### MATERIAL FOR THIS EXERCISE ###
-- ==== Sys2Proof/Machine/Location.lean ====
section
/-! DEFINITION. The trigger unit (chapter 4): eligibility and the start of a fire (R63 to R66, R15), answers (R68,
R69), classification with its outcomes per slot (R71 to R81), and the offers of requests on edges, on entering RUN and
by command (R82 to R84). -/

namespace Sys2Proof.Machine

/-! ### Firing (R63 to R67) -/

/-- At least `span` ms have passed since a start, if there is one. -/
def spacedFrom (now span : Nat) : Option Time → Bool
  | none => true
  | some t => t + span ≤ now

/-- R63: the rolling window of the fire log. -/
def windowOpen (log : List Time) (now : Time) : Bool :=
  log.length < Config.logPlaces || spacedFrom now Config.rollingWindow log.head?

/-- R63: a queued request is eligible. -/
def State.eligible (s : State) (r : Request) : Bool :=
  s.control.op == .run && s.available r.coil && s.trigger.coils.get r.coil == .idle &&
  !(s.trigger.records.any (fun x => x.coil == r.coil)) &&
  s.trigger.records.length < Config.fireRecords &&
  spacedFrom s.now Config.anySpacing s.trigger.log.getLast? &&
  spacedFrom s.now Config.axleSpacing (s.trigger.lastStart.get (otherSide r.coil)) &&
  windowOpen s.trigger.log s.now &&
  s.speed ≤ s.setting .fireSpeed

/-- R66: the codes in the order of issue after the last issued one, counting 15 to 1 and skipping 0. -/
def codesAfter (last : BitVec 4) : List (BitVec 4) :=
  (List.range 15).map (fun k => BitVec.ofNat 4 ((last.toNat + k) % 15 + 1))

/-- R66: the code that the allocator issues: the next one that no OPEN or CLOSING record holds. -/
def Trigger.nextCode (t : Trigger) : Option (BitVec 4) :=
  (codesAfter t.lastCode).find? (fun c => !(t.records.any (fun r => r.code == c)))

/-- R64: the fire log after a start. -/
def logStart (log : List Time) (now : Time) : List Time :=
  if log.length < Config.logPlaces then log ++ [now] else log.tail ++ [now]

/-- R67: the record that a fire opens. -/
def openRecord (r : Request) (code : BitVec 4) (window : Nat) (now : Time) : FireRec :=
  { coil := r.coil, code := code, purpose := r.purpose, tag := r.tag, attempts := r.attempts + 1, start := now,
    window := window, closing := false, responses := [], overfull := false, outOfCare := [] }

/-- R65: the trigger unit after the start of a fire for a request with a code. -/
def Trigger.started (t : Trigger) (r : Request) (code : BitVec 4) (window : Nat) (now : Time) : Trigger :=
  { t with
    queue := t.queue.erase r
    records := t.records ++ [openRecord r code window now]
    log := logStart t.log now
    lastStart := t.lastStart.set r.coil.val (some now) r.coil.isLt
    lastCode := code
    coils := t.coils.set r.coil.val (.firing now code) r.coil.isLt }

/-- R15: the UNLEARNED positions of a coil become LOCATING. -/
def State.locating (s : State) (c : Coil) : State :=
  s.mapPos (fun p r =>
    if r.state = .unlearned ∧ (servedBy s.layout c).contains p then { r with state := .locating } else r)

/-- R65: the start of a fire for a request. -/
def State.startFire (s : State) (r : Request) : State :=
  match s.trigger.nextCode with
  | none => s
  | some code =>
    let t := { s with trigger := s.trigger.started r code (s.setting .responseWindow) s.now }
    if r.attempts = 0 then t.locating r.coil else t

/-- R65: the scheduler's test: a fire starts for the eligible request nearest the head of the queue, if there is
one. -/
def State.schedule (s : State) : State :=
  match s.trigger.queue.find? s.eligible with
  | some r => s.startFire r
  | none => s

/-- R67: the end of a record's OPEN period. -/
def FireRec.openEnds (r : FireRec) : Time := r.start + Config.burst + r.window

/-- R67: the end of a record's CLOSING period. -/
def FireRec.closingEnds (r : FireRec) : Time := r.openEnds + Config.closing

/-! ### Answers (R68, R69) -/

/-- R68: an answer joins a record: its echo is the record's code and its first arrival lies in the OPEN period. -/
def FireRec.accepts (r : FireRec) (echo : BitVec 4) (arrival : Time) : Bool :=
  r.code == echo && r.start ≤ arrival && arrival < r.openEnds

/-- R68: an ID and level into a response list. -/
def FireRec.answer (r : FireRec) (id : SensorId) (lf : BitVec 4) : FireRec :=
  if r.answeredBy id then
    { r with responses := r.responses.map (fun x => if x.id = id ∧ x.lf.toNat < lf.toNat then { x with lf := lf } else x) }
  else if r.responses.length < Config.responsePlaces then { r with responses := r.responses ++ [{ id := id, lf := lf }] }
  else { r with overfull := true }

/-- R68, R49: whether an answer is appended to or updates a record's response list. -/
def FireRec.admitsAnswer (r : FireRec) (id : SensorId) : Bool :=
  r.answeredBy id || r.responses.length < Config.responsePlaces

/-- The level that a record holds for an ID (R49: the last trigger answer takes the updated level). -/
def FireRec.levelOf (r : FireRec) (id : SensorId) : BitVec 4 :=
  ((r.responses.find? (fun x => x.id == id)).map Response.lf).getD 0

/-- R49: an entry's CLAIMED flag and last trigger answer, written when an answer joins a record. -/
def Candidate.answeredIn (e : Candidate) (r : FireRec) : Candidate :=
  { e with claimed := true, answer := some { coil := r.coil, code := r.code, lf := r.levelOf e.id } }

/-- R68, R69: a settled TRIGGERED telegram offered to the trigger unit. -/
def State.offerAnswer (s : State) (id : SensorId) (echo lf : BitVec 4) (arrival : Time) : State :=
  match s.trigger.records.find? (fun r => r.accepts echo arrival) with
  | none => { s with trigger := { s.trigger with stale := satAdd Config.count16 s.trigger.stale 1 } }
  | some r =>
    { s with
      trigger := { s.trigger with records := s.trigger.records.map (fun x =>
        if x.coil = r.coil then x.answer id lf else x) }
      candidates := if r.admitsAnswer id then
          s.candidates.map (fun e => if e.id = id then e.answeredIn (r.answer id lf) else e)
        else s.candidates }

/-! ### Outcomes per slot (R73 to R79) -/

/-- R96: whether a confirmation arms the deadline: SUSPECT and DETACHED positions always, BOUND and CONFLICT ones when
it is absent. DEDUCED: this holds also for a BOUND or CONFLICT position whose armed deadline has been reached and not yet
been taken, against the last sentence of R97. Log 50 -/
def PosRec.armsOnConfirm (r : PosRec) : Bool :=
  r.state == .suspect || r.state == .detached || r.deadline.isNone

/-- R74: confirm. -/
def State.confirm (s : State) (p : Pos) (tag : Byte) : State :=
  let was := s.posAt p
  let s := s.modPos p (fun r => { r with state := .bound, claim := none })
  let s := if was.armsOnConfirm then s.arm p s.now else s
  let s := s.settleSilent p was.state
  if was.state = .detached then s.notify .trailerAttached (some p) tag (was.id.getD 0) 0 else s

/-- R75: exchange within the coil; the notice carries the outer slot. -/
def State.exchangeWithin (s : State) (c : Coil) (tag : Byte) : State :=
  let s := s.exchange (innerPos c) (outerPos c) .classification
  s.notify .swapped (some (outerPos c)) tag ((s.posAt (outerPos c)).id.getD 0) (BitVec.ofNat 32 (innerPos c).val)

/-- R76: exchange by claim. -/
def State.exchangeByClaim (s : State) (p q : Pos) (tag : Byte) : State :=
  let s := s.exchange p q .classification
  s.notify .swapped (some p) tag ((s.posAt p).id.getD 0) (BitVec.ofNat 32 q.val)

/-- R77: move. -/
def State.moveTo (s : State) (p q : Pos) (x : SensorId) (tag : Byte) : State :=
  let s := (s.giveUp q .unlearned .classification).takeId p x .classification
  s.notify .moved (some p) tag x (BitVec.ofNat 32 q.val)

/-- R78: the claim, and what follows from where its holder q lies. -/
def State.claimFor (s : State) (c : Coil) (p q : Pos) (x : SensorId) (tag : Byte) : State :=
  let s := s.modPos p (fun r => { r with claim := some x })
  if sideCoil q = some c then s
  else
    match (servingCoil s.layout q).filter s.available with
    | some d =>
      (s.offer { coil := d, purpose := .recheck, attempts := 0, tag := tag }).modPos q
        (fun r => { r with recheck := true })
    | none => (s.enter p .conflict).notify .conflict (some p) tag ((s.posAt p).id.getD 0) x

/-- R79: bind or replace. -/
def State.bindOrReplace (s : State) (p : Pos) (x : SensorId) (tag : Byte) : State :=
  match (s.posAt p).id with
  | none => (s.takeId p x .classification).notify .bound (some p) tag x 0
  | some y => (s.takeId p x .classification).notify .replaced (some p) tag x y

/-- R74 to R79: the outcome of one assigned slot but for the exchange within the coil. -/
def State.slotOutcome (s : State) (c : Coil) (p : Pos) (x : SensorId) (tag : Byte) : State :=
  if (s.posAt p).id = some x then s.confirm p tag
  else
    match s.holder x with
    | none => s.bindOrReplace p x tag
    | some q =>
      match (s.posAt p).id with
      | none => s.moveTo p q x tag
      | some y => if (s.posAt q).claim = some y then s.exchangeByClaim p q tag else s.claimFor c p q x tag

/-- R75: the responder x at slot p is held by another assigned slot to which this classification assigns p's own ID. -/
def State.exchangesWithin (s : State) (asg : List (Pos × SensorId)) (p : Pos) (x : SensorId) : Bool :=
  match (s.posAt p).id with
  | none => false
  | some y => asg.any (fun a => a.1 != p && a.2 == y && (s.posAt a.1).id == some x)

/-- R74: the assigned slots in processing order; an exchange within the coil settles the other slot too. -/
def State.settleSlots (c : Coil) (tag : Byte) (asg : List (Pos × SensorId)) : List (Pos × SensorId) → State → State
  | [], s => s
  | (p, x) :: rest, s =>
    if s.exchangesWithin asg p x then s.exchangeWithin c tag
    else State.settleSlots c tag asg rest (s.slotOutcome c p x tag)

/-- R73: the failure outcome of an assigned slot. -/
def State.failSlot (s : State) (p : Pos) (tag : Byte) : State :=
  let id := (s.posAt p).id.getD 0
  match (s.posAt p).state with
  | .locating => (s.modPos p (fun r => { r with state := .unlearned })).notify .locateFailed (some p) tag 0 0
  | .unlearned => s
  | .vacant => s
  | .detached => (s.giveUp p .unlearned .classification).notify .unbound (some p) tag id 0
  | .bound | .suspect | .conflict => s.notify .recheckInconclusive (some p) tag id 0

/-! ### Classification (R71, R72, R73, R80) -/

/-- R71: the slots that a record's classification may assign: in-use positions of the coil without an out-of-care
mark, the inner before the outer. -/
def assignedSlots (layout : Word) (r : FireRec) : List Pos :=
  (servedBy layout r.coil).filter (fun p => !(r.outOfCare.contains p))

/-- R71: the responders per slot of a full assignment, or none when the answer is no full assignment. -/
def fullAssignment (layout : Word) (margin : Nat) (r : FireRec) : Option (List (Pos × SensorId)) :=
  if r.overfull then none
  else
    match axleKind layout (coilAxle r.coil), r.responses with
    | .single, [x] => some [(outerPos r.coil, x.id)]
    | .twin, [x, y] =>
      if y.lf.toNat + margin ≤ x.lf.toNat then some [(innerPos r.coil, x.id), (outerPos r.coil, y.id)]
      else if x.lf.toNat + margin ≤ y.lf.toNat then some [(innerPos r.coil, y.id), (outerPos r.coil, x.id)]
      else none
    | _, _ => none

/-- R73: the slot that a partial answer confirms: on a TWIN axle, the assigned slot that holds the only responder.
DEDUCED for a coil whose other slot is marked. Log 17 -/
def State.partialSlot (s : State) (r : FireRec) : Option Pos :=
  match axleKind s.layout (coilAxle r.coil), r.responses with
  | .twin, [x] => (assignedSlots s.layout r).find? (fun p => decide ((s.posAt p).id = some x.id))
  | _, _ => none

/-- R80: a claim that names an ID of W makes its position CONFLICT. -/
def State.settleClaim (w : List SensorId) (tag : Byte) (s : State) (p : Pos) : State :=
  match (s.posAt p).claim with
  | none => s
  | some x =>
    if w.contains x then
      ((s.enter p .conflict).modPos p (fun r => { r with claim := none })).notify .conflict (some p) tag
        ((s.posAt p).id.getD 0) x
    else s

/-- R80: the end of a completed classification: the claims that name an ID of W, in index order, then the
recheck-outstanding flags of the coil's positions. -/
def State.complete (s : State) (c : Coil) (w : List SensorId) (tag : Byte) : State :=
  let s := positionsInOrder.foldl (State.settleClaim w tag) s
  s.mapPos (fun p r => if (servedBy s.layout c).contains p then { r with recheck := false } else r)

/-- R73: a final classification without a full assignment. -/
def State.finalOutcome (s : State) (r : FireRec) : State :=
  let keep := s.partialSlot r
  (assignedSlots s.layout r).foldl
    (fun t p => if keep = some p then t.confirm p r.tag else t.failSlot p r.tag) s

/-- R80: the IDs held, when the classification begins, by the positions that the coil serves. -/
def State.heldBy (s : State) (c : Coil) : List SensorId := (servedBy s.layout c).filterMap (fun p => (s.posAt p).id)

/-- R71 to R73: the classification of a record but for its release. -/
def State.judgeRecord (s : State) (r : FireRec) : State :=
  match fullAssignment s.layout (s.setting .twinMargin) r with
  | some full =>
    let asg := full.filter (fun a => (assignedSlots s.layout r).contains a.1)
    (State.settleSlots r.coil r.tag asg asg s).complete r.coil (s.heldBy r.coil) r.tag
  | none =>
    if r.attempts < s.setting .retryLimit then
      s.offer { coil := r.coil, purpose := r.purpose, attempts := r.attempts, tag := r.tag }
    else (s.finalOutcome r).complete r.coil (s.heldBy r.coil) r.tag

/-- R67, R70, R71: the classification of a record, and its release in the same event. -/
def State.classify (s : State) (r : FireRec) : State :=
  (s.judgeRecord r).dropRecords (fun x => x.coil == r.coil)

/-! ### Sources of requests (R82 to R84) -/

/-- Some in-use position that a coil serves meets a test of its state. -/
def State.servesState (s : State) (c : Coil) (f : BindState → Bool) : Bool :=
  (servedBy s.layout c).any (fun p => f (s.posAt p).state)

/-- R82: RECHECK requests, tag 0, for each available coil that serves a BOUND, SUSPECT or CONFLICT position. -/
def State.offerRechecks (s : State) : State :=
  s.offerEach (coilsInOrder.filter (fun c =>
    s.available c && s.servesState c (fun b => b == .bound || b == .suspect || b == .conflict))) .recheck 0

/-- R82, R83: ATTACH requests, tag 0, for each available trailer coil that serves a DETACHED or UNLEARNED position. -/
def State.offerAttaches (s : State) : State :=
  s.offerEach (coilsInOrder.filter (fun c =>
    s.available c && axleTrailer s.layout (coilAxle c) &&
      s.servesState c (fun b => b == .detached || b == .unlearned))) .attach 0

/-- R84: a COMMAND request for each coil of a list: QUEUED when at least one is offered. -/
def State.offerCommands (s : State) (cs : List Coil) (tag : Byte) : State × CmdOutcome :=
  if cs.isEmpty then (s, .refusedState) else (s.offerEach cs .command tag, .queued)

/-- R84: LOCATE of one position: the coil that serves it, when it is in use, no spare, and the coil is available. -/
def State.commandLocateOne (s : State) (p : Pos) (tag : Byte) : State × CmdOutcome :=
  s.offerCommands ((servingCoil s.layout p).filter s.available).toList tag

/-- R84: LOCATE of FF: every available coil that serves at least one in-use position. -/
def State.commandLocateAll (s : State) (tag : Byte) : State × CmdOutcome :=
  s.offerCommands (coilsInOrder.filter (fun c => s.available c && !(servedBy s.layout c).isEmpty)) tag

/-- R84: RECHECK: every available coil that serves a position holding an ID. -/
def State.commandRecheck (s : State) (tag : Byte) : State × CmdOutcome :=
  s.offerCommands (coilsInOrder.filter (fun c => s.available c && s.servesState c BindState.holdsId)) tag

end Sys2Proof.Machine
end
###
* _ACTIVITY_
Above are the entries. Copy exactly the part that opens with the line containing "lastCode := code" and closes with the line containing "a request. -/", and no more.

* _EXERCISE RESPONSE_
    lastCode := code
    coils := t.coils.set r.coil.val (.firing now code) r.coil.isLt }

/-- R15: the UNLEARNED positions of a coil become LOCATING. -/
def State.locating (s : State) (c : Coil) : State :=
  s.mapPos (fun p r =>
    if r.state = .unlearned ∧ (servedBy s.layout c).contains p then { r with state := .locating } else r)

/-- R65: the start of a fire for a request. -/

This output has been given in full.